Javascript Objects Cheatsheet

All about working with objects in one place

Here is a Javascript Object

    let fridge =  {
        make: "Beko",
        model: "224",
        contents:{
            vegetables: {
                favourite: 'lettuce',
                crunchy: 'carrot',
                smallest: 'radish'
            }
        }
    }

Javascript Object vs JSON Object

You can tell that it is a Javascript Object and not a JSON object because the keys are not wrapped in quotes. For instance a JSON object key would look like this; "make".

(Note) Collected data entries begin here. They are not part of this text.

-- ==== Sys2Proof/Laws/State.lean ====
section
/-!
SUPPORT. The fields of the state after each of its updates, one lemma per field and update.
-/

namespace Sys2Proof.Machine

/-! putCore. -/

@[simp] theorem putCore_cur (s : State) (c : Nat) (f : Core → Core) : (s.putCore c f).cur = s.cur := rfl
@[simp] theorem putCore_ev (s : State) (c : Nat) (f : Core → Core) : (s.putCore c f).ev = s.ev := rfl
@[simp] theorem putCore_turns (s : State) (c : Nat) (f : Core → Core) : (s.putCore c f).turns = s.turns := rfl
@[simp] theorem putCore_cores (s : State) (c : Nat) (f : Core → Core) : (s.putCore c f).cores = tput s.cores c (f (s.core c)) := rfl
@[simp] theorem putCore_clusters (s : State) (c : Nat) (f : Core → Core) : (s.putCore c f).clusters = s.clusters := rfl
@[simp] theorem putCore_parts (s : State) (c : Nat) (f : Core → Core) : (s.putCore c f).parts = s.parts := rfl
@[simp] theorem putCore_blocks (s : State) (c : Nat) (f : Core → Core) : (s.putCore c f).blocks = s.blocks := rfl
@[simp] theorem putCore_launches (s : State) (c : Nat) (f : Core → Core) : (s.putCore c f).launches = s.launches := rfl
@[simp] theorem putCore_domains (s : State) (c : Nat) (f : Core → Core) : (s.putCore c f).domains = s.domains := rfl
@[simp] theorem putCore_mem (s : State) (c : Nat) (f : Core → Core) : (s.putCore c f).mem = s.mem := rfl
@[simp] theorem putCore_stamped (s : State) (c : Nat) (f : Core → Core) : (s.putCore c f).stamped = s.stamped := rfl
@[simp] theorem putCore_tlb (s : State) (c : Nat) (f : Core → Core) : (s.putCore c f).tlb = s.tlb := rfl
@[simp] theorem putCore_rots (s : State) (c : Nat) (f : Core → Core) : (s.putCore c f).rots = s.rots := rfl
@[simp] theorem putCore_kept (s : State) (c : Nat) (f : Core → Core) : (s.putCore c f).kept = s.kept := rfl
@[simp] theorem putCore_rotlo (s : State) (c : Nat) (f : Core → Core) : (s.putCore c f).rotlo = s.rotlo := rfl
@[simp] theorem putCore_rothi (s : State) (c : Nat) (f : Core → Core) : (s.putCore c f).rothi = s.rothi := rfl
@[simp] theorem putCore_eotidx (s : State) (c : Nat) (f : Core → Core) : (s.putCore c f).eotidx = s.eotidx := rfl
@[simp] theorem putCore_duals (s : State) (c : Nat) (f : Core → Core) : (s.putCore c f).duals = s.duals := rfl
@[simp] theorem putCore_pend (s : State) (c : Nat) (f : Core → Core) : (s.putCore c f).pend = s.pend := rfl
@[simp] theorem putCore_reqs (s : State) (c : Nat) (f : Core → Core) : (s.putCore c f).reqs = s.reqs := rfl
@[simp] theorem putCore_pkts (s : State) (c : Nat) (f : Core → Core) : (s.putCore c f).pkts = s.pkts := rfl
@[simp] theorem putCore_holds (s : State) (c : Nat) (f : Core → Core) : (s.putCore c f).holds = s.holds := rfl
@[simp] theorem putCore_copies (s : State) (c : Nat) (f : Core → Core) : (s.putCore c f).copies = s.copies := rfl
@[simp] theorem putCore_loads (s : State) (c : Nat) (f : Core → Core) : (s.putCore c f).loads = s.loads := rfl
@[simp] theorem putCore_flagMsgs (s : State) (c : Nat) (f : Core → Core) : (s.putCore c f).flagMsgs = s.flagMsgs := rfl
@[simp] theorem putCore_pkg (s : State) (c : Nat) (f : Core → Core) : (s.putCore c f).pkg = s.pkg := rfl
@[simp] theorem putCore_secLo (s : State) (c : Nat) (f : Core → Core) : (s.putCore c f).secLo = s.secLo := rfl
@[simp] theorem putCore_secHi (s : State) (c : Nat) (f : Core → Core) : (s.putCore c f).secHi = s.secHi := rfl
@[simp] theorem putCore_deckle (s : State) (c : Nat) (f : Core → Core) : (s.putCore c f).deckle = s.deckle := rfl
@[simp] theorem putCore_fabric (s : State) (c : Nat) (f : Core → Core) : (s.putCore c f).fabric = s.fabric := rfl
@[simp] theorem putCore_element (s : State) (c : Nat) (f : Core → Core) : (s.putCore c f).element = s.element := rfl
@[simp] theorem putCore_hostReads (s : State) (c : Nat) (f : Core → Core) : (s.putCore c f).hostReads = s.hostReads := rfl
@[simp] theorem putCore_asleep (s : State) (c : Nat) (f : Core → Core) : (s.putCore c f).asleep = s.asleep := rfl
@[simp] theorem putCore_refilled (s : State) (c : Nat) (f : Core → Core) : (s.putCore c f).refilled = s.refilled := rfl
@[simp] theorem putCore_nextId (s : State) (c : Nat) (f : Core → Core) : (s.putCore c f).nextId = s.nextId := rfl
@[simp] theorem putCore_freeCtr (s : State) (c : Nat) (f : Core → Core) : (s.putCore c f).freeCtr = s.freeCtr := rfl
@[simp] theorem putCore_cycle (s : State) (c : Nat) (f : Core → Core) : (s.putCore c f).cycle = s.cycle := rfl

/-! modCore. -/

@[simp] theorem modCore_cur (s : State) (c : Nat) (f : Core → Core) : (s.modCore c f).cur = s.cur := rfl
@[simp] theorem modCore_ev (s : State) (c : Nat) (f : Core → Core) : (s.modCore c f).ev = s.ev := rfl
@[simp] theorem modCore_turns (s : State) (c : Nat) (f : Core → Core) : (s.modCore c f).turns = s.turns := rfl
@[simp] theorem modCore_cores (s : State) (c : Nat) (f : Core → Core) : (s.modCore c f).cores = tmod s.cores c f := rfl
@[simp] theorem modCore_clusters (s : State) (c : Nat) (f : Core → Core) : (s.modCore c f).clusters = s.clusters := rfl
@[simp] theorem modCore_parts (s : State) (c : Nat) (f : Core → Core) : (s.modCore c f).parts = s.parts := rfl
@[simp] theorem modCore_blocks (s : State) (c : Nat) (f : Core → Core) : (s.modCore c f).blocks = s.blocks := rfl
@[simp] theorem modCore_launches (s : State) (c : Nat) (f : Core → Core) : (s.modCore c f).launches = s.launches := rfl
@[simp] theorem modCore_domains (s : State) (c : Nat) (f : Core → Core) : (s.modCore c f).domains = s.domains := rfl
@[simp] theorem modCore_mem (s : State) (c : Nat) (f : Core → Core) : (s.modCore c f).mem = s.mem := rfl
@[simp] theorem modCore_stamped (s : State) (c : Nat) (f : Core → Core) : (s.modCore c f).stamped = s.stamped := rfl
@[simp] theorem modCore_tlb (s : State) (c : Nat) (f : Core → Core) : (s.modCore c f).tlb = s.tlb := rfl
@[simp] theorem modCore_rots (s : State) (c : Nat) (f : Core → Core) : (s.modCore c f).rots = s.rots := rfl
@[simp] theorem modCore_kept (s : State) (c : Nat) (f : Core → Core) : (s.modCore c f).kept = s.kept := rfl
@[simp] theorem modCore_rotlo (s : State) (c : Nat) (f : Core → Core) : (s.modCore c f).rotlo = s.rotlo := rfl
@[simp] theorem modCore_rothi (s : State) (c : Nat) (f : Core → Core) : (s.modCore c f).rothi = s.rothi := rfl
@[simp] theorem modCore_eotidx (s : State) (c : Nat) (f : Core → Core) : (s.modCore c f).eotidx = s.eotidx := rfl
@[simp] theorem modCore_duals (s : State) (c : Nat) (f : Core → Core) : (s.modCore c f).duals = s.duals := rfl
@[simp] theorem modCore_pend (s : State) (c : Nat) (f : Core → Core) : (s.modCore c f).pend = s.pend := rfl
@[simp] theorem modCore_reqs (s : State) (c : Nat) (f : Core → Core) : (s.modCore c f).reqs = s.reqs := rfl
@[simp] theorem modCore_pkts (s : State) (c : Nat) (f : Core → Core) : (s.modCore c f).pkts = s.pkts := rfl
@[simp] theorem modCore_holds (s : State) (c : Nat) (f : Core → Core) : (s.modCore c f).holds = s.holds := rfl
@[simp] theorem modCore_copies (s : State) (c : Nat) (f : Core → Core) : (s.modCore c f).copies = s.copies := rfl
@[simp] theorem modCore_loads (s : State) (c : Nat) (f : Core → Core) : (s.modCore c f).loads = s.loads := rfl
@[simp] theorem modCore_flagMsgs (s : State) (c : Nat) (f : Core → Core) : (s.modCore c f).flagMsgs = s.flagMsgs := rfl
@[simp] theorem modCore_pkg (s : State) (c : Nat) (f : Core → Core) : (s.modCore c f).pkg = s.pkg := rfl
@[simp] theorem modCore_secLo (s : State) (c : Nat) (f : Core → Core) : (s.modCore c f).secLo = s.secLo := rfl
@[simp] theorem modCore_secHi (s : State) (c : Nat) (f : Core → Core) : (s.modCore c f).secHi = s.secHi := rfl
@[simp] theorem modCore_deckle (s : State) (c : Nat) (f : Core → Core) : (s.modCore c f).deckle = s.deckle := rfl
@[simp] theorem modCore_fabric (s : State) (c : Nat) (f : Core → Core) : (s.modCore c f).fabric = s.fabric := rfl
@[simp] theorem modCore_element (s : State) (c : Nat) (f : Core → Core) : (s.modCore c f).element = s.element := rfl
@[simp] theorem modCore_hostReads (s : State) (c : Nat) (f : Core → Core) : (s.modCore c f).hostReads = s.hostReads := rfl
@[simp] theorem modCore_asleep (s : State) (c : Nat) (f : Core → Core) : (s.modCore c f).asleep = s.asleep := rfl
@[simp] theorem modCore_refilled (s : State) (c : Nat) (f : Core → Core) : (s.modCore c f).refilled = s.refilled := rfl
@[simp] theorem modCore_nextId (s : State) (c : Nat) (f : Core → Core) : (s.modCore c f).nextId = s.nextId := rfl
@[simp] theorem modCore_freeCtr (s : State) (c : Nat) (f : Core → Core) : (s.modCore c f).freeCtr = s.freeCtr := rfl
@[simp] theorem modCore_cycle (s : State) (c : Nat) (f : Core → Core) : (s.modCore c f).cycle = s.cycle := rfl

/-! modWarpAt. -/

@[simp] theorem modWarpAt_cur (s : State) (c w : Nat) (f : Warp → Warp) : (s.modWarpAt c w f).cur = s.cur := rfl
@[simp] theorem modWarpAt_ev (s : State) (c w : Nat) (f : Warp → Warp) : (s.modWarpAt c w f).ev = s.ev := rfl
@[simp] theorem modWarpAt_turns (s : State) (c w : Nat) (f : Warp → Warp) : (s.modWarpAt c w f).turns = s.turns := rfl
@[simp] theorem modWarpAt_clusters (s : State) (c w : Nat) (f : Warp → Warp) : (s.modWarpAt c w f).clusters = s.clusters := rfl
@[simp] theorem modWarpAt_parts (s : State) (c w : Nat) (f : Warp → Warp) : (s.modWarpAt c w f).parts = s.parts := rfl
@[simp] theorem modWarpAt_blocks (s : State) (c w : Nat) (f : Warp → Warp) : (s.modWarpAt c w f).blocks = s.blocks := rfl
@[simp] theorem modWarpAt_launches (s : State) (c w : Nat) (f : Warp → Warp) : (s.modWarpAt c w f).launches = s.launches := rfl
@[simp] theorem modWarpAt_domains (s : State) (c w : Nat) (f : Warp → Warp) : (s.modWarpAt c w f).domains = s.domains := rfl
@[simp] theorem modWarpAt_mem (s : State) (c w : Nat) (f : Warp → Warp) : (s.modWarpAt c w f).mem = s.mem := rfl
@[simp] theorem modWarpAt_stamped (s : State) (c w : Nat) (f : Warp → Warp) : (s.modWarpAt c w f).stamped = s.stamped := rfl
@[simp] theorem modWarpAt_tlb (s : State) (c w : Nat) (f : Warp → Warp) : (s.modWarpAt c w f).tlb = s.tlb := rfl
@[simp] theorem modWarpAt_rots (s : State) (c w : Nat) (f : Warp → Warp) : (s.modWarpAt c w f).rots = s.rots := rfl
@[simp] theorem modWarpAt_kept (s : State) (c w : Nat) (f : Warp → Warp) : (s.modWarpAt c w f).kept = s.kept := rfl
@[simp] theorem modWarpAt_rotlo (s : State) (c w : Nat) (f : Warp → Warp) : (s.modWarpAt c w f).rotlo = s.rotlo := rfl
@[simp] theorem modWarpAt_rothi (s : State) (c w : Nat) (f : Warp → Warp) : (s.modWarpAt c w f).rothi = s.rothi := rfl
@[simp] theorem modWarpAt_eotidx (s : State) (c w : Nat) (f : Warp → Warp) : (s.modWarpAt c w f).eotidx = s.eotidx := rfl
@[simp] theorem modWarpAt_duals (s : State) (c w : Nat) (f : Warp → Warp) : (s.modWarpAt c w f).duals = s.duals := rfl
@[simp] theorem modWarpAt_pend (s : State) (c w : Nat) (f : Warp → Warp) : (s.modWarpAt c w f).pend = s.pend := rfl
@[simp] theorem modWarpAt_reqs (s : State) (c w : Nat) (f : Warp → Warp) : (s.modWarpAt c w f).reqs = s.reqs := rfl
@[simp] theorem modWarpAt_pkts (s : State) (c w : Nat) (f : Warp → Warp) : (s.modWarpAt c w f).pkts = s.pkts := rfl
@[simp] theorem modWarpAt_holds (s : State) (c w : Nat) (f : Warp → Warp) : (s.modWarpAt c w f).holds = s.holds := rfl
@[simp] theorem modWarpAt_copies (s : State) (c w : Nat) (f : Warp → Warp) : (s.modWarpAt c w f).copies = s.copies := rfl
@[simp] theorem modWarpAt_loads (s : State) (c w : Nat) (f : Warp → Warp) : (s.modWarpAt c w f).loads = s.loads := rfl
@[simp] theorem modWarpAt_flagMsgs (s : State) (c w : Nat) (f : Warp → Warp) : (s.modWarpAt c w f).flagMsgs = s.flagMsgs := rfl
@[simp] theorem modWarpAt_pkg (s : State) (c w : Nat) (f : Warp → Warp) : (s.modWarpAt c w f).pkg = s.pkg := rfl
@[simp] theorem modWarpAt_secLo (s : State) (c w : Nat) (f : Warp → Warp) : (s.modWarpAt c w f).secLo = s.secLo := rfl
@[simp] theorem modWarpAt_secHi (s : State) (c w : Nat) (f : Warp → Warp) : (s.modWarpAt c w f).secHi = s.secHi := rfl
@[simp] theorem modWarpAt_deckle (s : State) (c w : Nat) (f : Warp → Warp) : (s.modWarpAt c w f).deckle = s.deckle := rfl
@[simp] theorem modWarpAt_fabric (s : State) (c w : Nat) (f : Warp → Warp) : (s.modWarpAt c w f).fabric = s.fabric := rfl
@[simp] theorem modWarpAt_element (s : State) (c w : Nat) (f : Warp → Warp) : (s.modWarpAt c w f).element = s.element := rfl
@[simp] theorem modWarpAt_hostReads (s : State) (c w : Nat) (f : Warp → Warp) : (s.modWarpAt c w f).hostReads = s.hostReads := rfl
@[simp] theorem modWarpAt_asleep (s : State) (c w : Nat) (f : Warp → Warp) : (s.modWarpAt c w f).asleep = s.asleep := rfl
@[simp] theorem modWarpAt_refilled (s : State) (c w : Nat) (f : Warp → Warp) : (s.modWarpAt c w f).refilled = s.refilled := rfl
@[simp] theorem modWarpAt_nextId (s : State) (c w : Nat) (f : Warp → Warp) : (s.modWarpAt c w f).nextId = s.nextId := rfl
@[simp] theorem modWarpAt_freeCtr (s : State) (c w : Nat) (f : Warp → Warp) : (s.modWarpAt c w f).freeCtr = s.freeCtr := rfl
@[simp] theorem modWarpAt_cycle (s : State) (c w : Nat) (f : Warp → Warp) : (s.modWarpAt c w f).cycle = s.cycle := rfl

So we have a Javascript variable called fridge that is a Javascript Object with various properties.

When you want to loop through an Object here are your options;

  1. ''for in'' loop
  2. convert the Object to an array using eg Object.keys then use eg forEach
  3. convert the Object to an array using eg Object.values then use eg forEach
  4. convert the Object to an array of arrays using Object.entries then use eg forEach
  5. convert the Object to an array and then use ''for of'' loop

For in loop

For in is the original older type loop that came in early to JS. For in loops can be used to loop over the enumerable properties of an Object,Array or String...we will get into more detail later.

First let's use a ''for in'' loop to get this object's keys and values;'

for (const key in fridge) {

    console.log(`${key}: ${fridge[key]}`);
}

//make: Beko
//model: 224
//contents: [object Object]

Where does the key fit in?

The fridge[key] part of this used to puzzle me, until I read about associative arrays in the MDN documents, now I think of each property as a mini-array of two things, a key and a value, when I want the value of a property I can access it with the [key], , eg fridge['make']the same way you would access an item in an array with an index eg array[2]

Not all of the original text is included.